A word-for-word copy of the entries below is required.

START Material shown

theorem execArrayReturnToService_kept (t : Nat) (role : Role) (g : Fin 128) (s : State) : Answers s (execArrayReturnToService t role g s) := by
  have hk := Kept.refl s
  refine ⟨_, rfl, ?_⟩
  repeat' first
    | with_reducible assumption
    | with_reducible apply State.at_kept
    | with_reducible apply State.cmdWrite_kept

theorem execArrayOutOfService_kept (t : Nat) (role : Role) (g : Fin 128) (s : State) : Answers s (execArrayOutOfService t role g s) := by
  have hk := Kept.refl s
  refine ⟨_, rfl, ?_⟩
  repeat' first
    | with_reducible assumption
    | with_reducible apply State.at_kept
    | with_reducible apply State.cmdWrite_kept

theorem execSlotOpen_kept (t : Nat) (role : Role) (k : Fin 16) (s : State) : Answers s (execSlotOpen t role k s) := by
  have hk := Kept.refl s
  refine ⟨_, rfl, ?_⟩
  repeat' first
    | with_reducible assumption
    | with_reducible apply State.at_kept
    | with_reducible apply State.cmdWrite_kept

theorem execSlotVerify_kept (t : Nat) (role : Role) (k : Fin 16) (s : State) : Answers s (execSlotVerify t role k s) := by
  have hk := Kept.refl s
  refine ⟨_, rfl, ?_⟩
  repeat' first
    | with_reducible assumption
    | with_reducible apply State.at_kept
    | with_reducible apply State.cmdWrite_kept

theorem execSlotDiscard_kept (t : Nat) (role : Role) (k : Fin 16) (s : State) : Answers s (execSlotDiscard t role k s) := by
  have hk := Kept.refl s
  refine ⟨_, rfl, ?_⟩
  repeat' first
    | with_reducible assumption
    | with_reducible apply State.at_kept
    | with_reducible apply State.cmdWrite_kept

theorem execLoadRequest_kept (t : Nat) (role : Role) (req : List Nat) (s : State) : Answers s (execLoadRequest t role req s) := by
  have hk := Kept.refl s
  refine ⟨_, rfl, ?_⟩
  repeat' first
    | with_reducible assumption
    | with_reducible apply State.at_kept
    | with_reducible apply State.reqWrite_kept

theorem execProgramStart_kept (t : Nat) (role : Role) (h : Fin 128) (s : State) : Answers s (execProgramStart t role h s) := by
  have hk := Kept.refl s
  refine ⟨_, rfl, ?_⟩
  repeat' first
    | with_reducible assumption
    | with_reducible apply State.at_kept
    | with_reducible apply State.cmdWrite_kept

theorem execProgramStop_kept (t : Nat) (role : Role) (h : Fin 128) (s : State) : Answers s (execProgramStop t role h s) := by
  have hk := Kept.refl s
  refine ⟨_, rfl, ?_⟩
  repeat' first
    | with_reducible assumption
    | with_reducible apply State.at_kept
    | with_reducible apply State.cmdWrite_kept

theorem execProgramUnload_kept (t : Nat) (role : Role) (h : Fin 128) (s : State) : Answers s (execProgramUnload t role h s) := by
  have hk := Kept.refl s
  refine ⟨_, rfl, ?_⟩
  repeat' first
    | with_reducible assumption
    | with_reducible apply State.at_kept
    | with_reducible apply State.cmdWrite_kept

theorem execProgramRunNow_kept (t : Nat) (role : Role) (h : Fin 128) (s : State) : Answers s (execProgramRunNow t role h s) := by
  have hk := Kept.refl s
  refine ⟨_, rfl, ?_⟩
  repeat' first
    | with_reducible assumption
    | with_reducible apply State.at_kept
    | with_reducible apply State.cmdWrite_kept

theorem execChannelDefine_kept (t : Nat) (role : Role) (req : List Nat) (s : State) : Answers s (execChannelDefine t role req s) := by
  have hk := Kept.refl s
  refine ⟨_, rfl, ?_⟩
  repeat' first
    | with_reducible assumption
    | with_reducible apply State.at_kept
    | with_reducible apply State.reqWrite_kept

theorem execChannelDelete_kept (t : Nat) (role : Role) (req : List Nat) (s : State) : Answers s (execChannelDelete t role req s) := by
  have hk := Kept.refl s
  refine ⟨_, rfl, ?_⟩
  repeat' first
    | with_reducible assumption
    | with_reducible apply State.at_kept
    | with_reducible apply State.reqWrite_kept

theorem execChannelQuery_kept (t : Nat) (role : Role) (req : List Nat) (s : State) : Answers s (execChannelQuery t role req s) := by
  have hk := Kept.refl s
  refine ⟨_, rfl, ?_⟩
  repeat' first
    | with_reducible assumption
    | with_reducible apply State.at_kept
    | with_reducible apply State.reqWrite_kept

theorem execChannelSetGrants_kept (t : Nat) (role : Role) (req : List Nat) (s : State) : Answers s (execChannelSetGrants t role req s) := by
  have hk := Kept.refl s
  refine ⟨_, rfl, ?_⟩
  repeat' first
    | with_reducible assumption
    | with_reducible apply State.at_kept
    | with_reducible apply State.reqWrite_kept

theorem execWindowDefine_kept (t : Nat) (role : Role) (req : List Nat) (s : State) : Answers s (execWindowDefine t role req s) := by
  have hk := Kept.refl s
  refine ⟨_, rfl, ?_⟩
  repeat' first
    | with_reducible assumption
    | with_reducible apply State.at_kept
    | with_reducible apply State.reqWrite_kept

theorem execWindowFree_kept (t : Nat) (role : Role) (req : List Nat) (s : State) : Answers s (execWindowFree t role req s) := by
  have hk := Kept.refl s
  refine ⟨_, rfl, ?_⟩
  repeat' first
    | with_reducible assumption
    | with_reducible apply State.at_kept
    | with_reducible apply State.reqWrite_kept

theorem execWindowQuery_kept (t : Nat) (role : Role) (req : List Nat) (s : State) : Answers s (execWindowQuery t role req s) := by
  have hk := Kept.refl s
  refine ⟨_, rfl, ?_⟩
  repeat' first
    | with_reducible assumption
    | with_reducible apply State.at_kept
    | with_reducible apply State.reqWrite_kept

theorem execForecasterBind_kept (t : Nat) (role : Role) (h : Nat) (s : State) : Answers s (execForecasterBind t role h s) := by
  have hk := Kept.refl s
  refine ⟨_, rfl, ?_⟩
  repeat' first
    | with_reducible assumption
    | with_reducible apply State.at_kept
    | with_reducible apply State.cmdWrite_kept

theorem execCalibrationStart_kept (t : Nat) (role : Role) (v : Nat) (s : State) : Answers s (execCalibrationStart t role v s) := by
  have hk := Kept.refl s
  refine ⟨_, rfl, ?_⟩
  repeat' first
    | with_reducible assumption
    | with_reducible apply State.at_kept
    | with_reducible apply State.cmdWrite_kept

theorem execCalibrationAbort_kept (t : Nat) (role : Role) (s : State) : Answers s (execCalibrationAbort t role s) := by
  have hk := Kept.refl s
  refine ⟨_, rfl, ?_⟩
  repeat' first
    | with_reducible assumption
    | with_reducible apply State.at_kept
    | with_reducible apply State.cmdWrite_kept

END Material shown

Result for this task:
theorem execArrayReturnToService_kept (t : Nat) (role : Role) (g : Fin 128) (s : State) : Answers s (execArrayReturnToService t role g s) := by
  have hk := Kept.refl s
  refine ⟨_, rfl, ?_⟩
  repeat' first
    | with_reducible assumption
    | with_reducible apply State.at_kept
    | with_reducible apply State.cmdWrite_kept

theorem execArrayOutOfService_kept (t : Nat) (role : Role) (g : Fin 128) (s : State) : Answers s (execArrayOutOfService t role g s) := by
  have hk := Kept.refl s
  refine ⟨_, rfl, ?_⟩
  repeat' first
    | with_reducible assumption
    | with_reducible apply State.at_kept
    | with_reducible apply State.cmdWrite_kept

theorem execSlotOpen_kept (t : Nat) (role : Role) (k : Fin 16) (s : State) : Answers s (execSlotOpen t role k s) := by
  have hk := Kept.refl s
  refine ⟨_, rfl, ?_⟩
  repeat' first
    | with_reducible assumption
    | with_reducible apply State.at_kept
    | with_reducible apply State.cmdWrite_kept

theorem execSlotVerify_kept (t : Nat) (role : Role) (k : Fin 16) (s : State) : Answers s (execSlotVerify t role k s) := by
  have hk := Kept.refl s
  refine ⟨_, rfl, ?_⟩
  repeat' first
    | with_reducible assumption
    | with_reducible apply State.at_kept
    | with_reducible apply State.cmdWrite_kept

theorem execSlotDiscard_kept (t : Nat) (role : Role) (k : Fin 16) (s : State) : Answers s (execSlotDiscard t role k s) := by
  have hk := Kept.refl s
  refine ⟨_, rfl, ?_⟩
  repeat' first
    | with_reducible assumption
    | with_reducible apply State.at_kept
    | with_reducible apply State.cmdWrite_kept

theorem execLoadRequest_kept (t : Nat) (role : Role) (req : List Nat) (s : State) : Answers s (execLoadRequest t role req s) := by
  have hk := Kept.refl s
  refine ⟨_, rfl, ?_⟩
  repeat' first
    | with_reducible assumption
    | with_reducible apply State.at_kept
    | with_reducible apply State.reqWrite_kept

theorem execProgramStart_kept (t : Nat) (role : Role) (h : Fin 128) (s : State) : Answers s (execProgramStart t role h s) := by
  have hk := Kept.refl s
  refine ⟨_, rfl, ?_⟩
  repeat' first
    | with_reducible assumption
    | with_reducible apply State.at_kept
    | with_reducible apply State.cmdWrite_kept

theorem execProgramStop_kept (t : Nat) (role : Role) (h : Fin 128) (s : State) : Answers s (execProgramStop t role h s) := by
  have hk := Kept.refl s
  refine ⟨_, rfl, ?_⟩
  repeat' first
    | with_reducible assumption
    | with_reducible apply State.at_kept
    | with_reducible apply State.cmdWrite_kept

theorem execProgramUnload_kept (t : Nat) (role : Role) (h : Fin 128) (s : State) : Answers s (execProgramUnload t role h s) := by
  have hk := Kept.refl s
  refine ⟨_, rfl, ?_⟩
  repeat' first
    | with_reducible assumption
    | with_reducible apply State.at_kept
    | with_reducible apply State.cmdWrite_kept

theorem execProgramRunNow_kept (t : Nat) (role : Role) (h : Fin 128) (s : State) : Answers s (execProgramRunNow t role h s) := by
  have hk := Kept.refl s
  refine ⟨_, rfl, ?_⟩
  repeat' first
    | with_reducible assumption
    | with_reducible apply State.at_kept
    | with_reducible apply State.cmdWrite_kept

theorem execChannelDefine_kept (t : Nat) (role : Role) (req : List Nat) (s : State) : Answers s (execChannelDefine t role req s) := by
  have hk := Kept.refl s
  refine ⟨_, rfl, ?_⟩
  repeat' first
    | with_reducible assumption
    | with_reducible apply State.at_kept
    | with_reducible apply State.reqWrite_kept

theorem execChannelDelete_kept (t : Nat) (role : Role) (req : List Nat) (s : State) : Answers s (execChannelDelete t role req s) := by
  have hk := Kept.refl s
  refine ⟨_, rfl, ?_⟩
  repeat' first
    | with_reducible assumption
    | with_reducible apply State.at_kept
    | with_reducible apply State.reqWrite_kept

theorem execChannelQuery_kept (t : Nat) (role : Role) (req : List Nat) (s : State) : Answers s (execChannelQuery t role req s) := by
  have hk := Kept.refl s
  refine ⟨_, rfl, ?_⟩
  repeat' first
    | with_reducible assumption
    | with_reducible apply State.at_kept
    | with_reducible apply State.reqWrite_kept

theorem execChannelSetGrants_kept (t : Nat) (role : Role) (req : List Nat) (s : State) : Answers s (execChannelSetGrants t role req s) := by
  have hk := Kept.refl s
  refine ⟨_, rfl, ?_⟩
  repeat' first
    | with_reducible assumption
    | with_reducible apply State.at_kept
    | with_reducible apply State.reqWrite_kept

theorem execWindowDefine_kept (t : Nat) (role : Role) (req : List Nat) (s : State) : Answers s (execWindowDefine t role req s) := by
  have hk := Kept.refl s
  refine ⟨_, rfl, ?_⟩
  repeat' first
    | with_reducible assumption
    | with_reducible apply State.at_kept
    | with_reducible apply State.reqWrite_kept

theorem execWindowFree_kept (t : Nat) (role : Role) (req : List Nat) (s : State) : Answers s (execWindowFree t role req s) := by
  have hk := Kept.refl s
  refine ⟨_, rfl, ?_⟩
  repeat' first
    | with_reducible assumption
    | with_reducible apply State.at_kept
    | with_reducible apply State.reqWrite_kept

theorem execWindowQuery_kept (t : Nat) (role : Role) (req : List Nat) (s : State) : Answers s (execWindowQuery t role req s) := by
  have hk := Kept.refl s
  refine ⟨_, rfl, ?_⟩
  repeat' first
    | with_reducible assumption
    | with_reducible apply State.at_kept
    | with_reducible apply State.reqWrite_kept

theorem execForecasterBind_kept (t : Nat) (role : Role) (h : Nat) (s : State) : Answers s (execForecasterBind t role h s) := by
  have hk := Kept.refl s
  refine ⟨_, rfl, ?_⟩
  repeat' first
    | with_reducible assumption
    | with_reducible apply State.at_kept
    | with_reducible apply State.cmdWrite_kept

theorem execCalibrationStart_kept (t : Nat) (role : Role) (v : Nat) (s : State) : Answers s (execCalibrationStart t role v s) := by
  have hk := Kept.refl s
  refine ⟨_, rfl, ?_⟩
  repeat' first
    | with_reducible assumption
    | with_reducible apply State.at_kept
    | with_reducible apply State.cmdWrite_kept

theorem execCalibrationAbort_kept (t : Nat) (role : Role) (s : State) : Answers s (execCalibrationAbort t role s) := by
  have hk := Kept.refl s
  refine ⟨_, rfl, ?_⟩
  repeat' first
    | with_reducible assumption
    | with_reducible apply State.at_kept
    | with_reducible apply State.cmdWrite_kept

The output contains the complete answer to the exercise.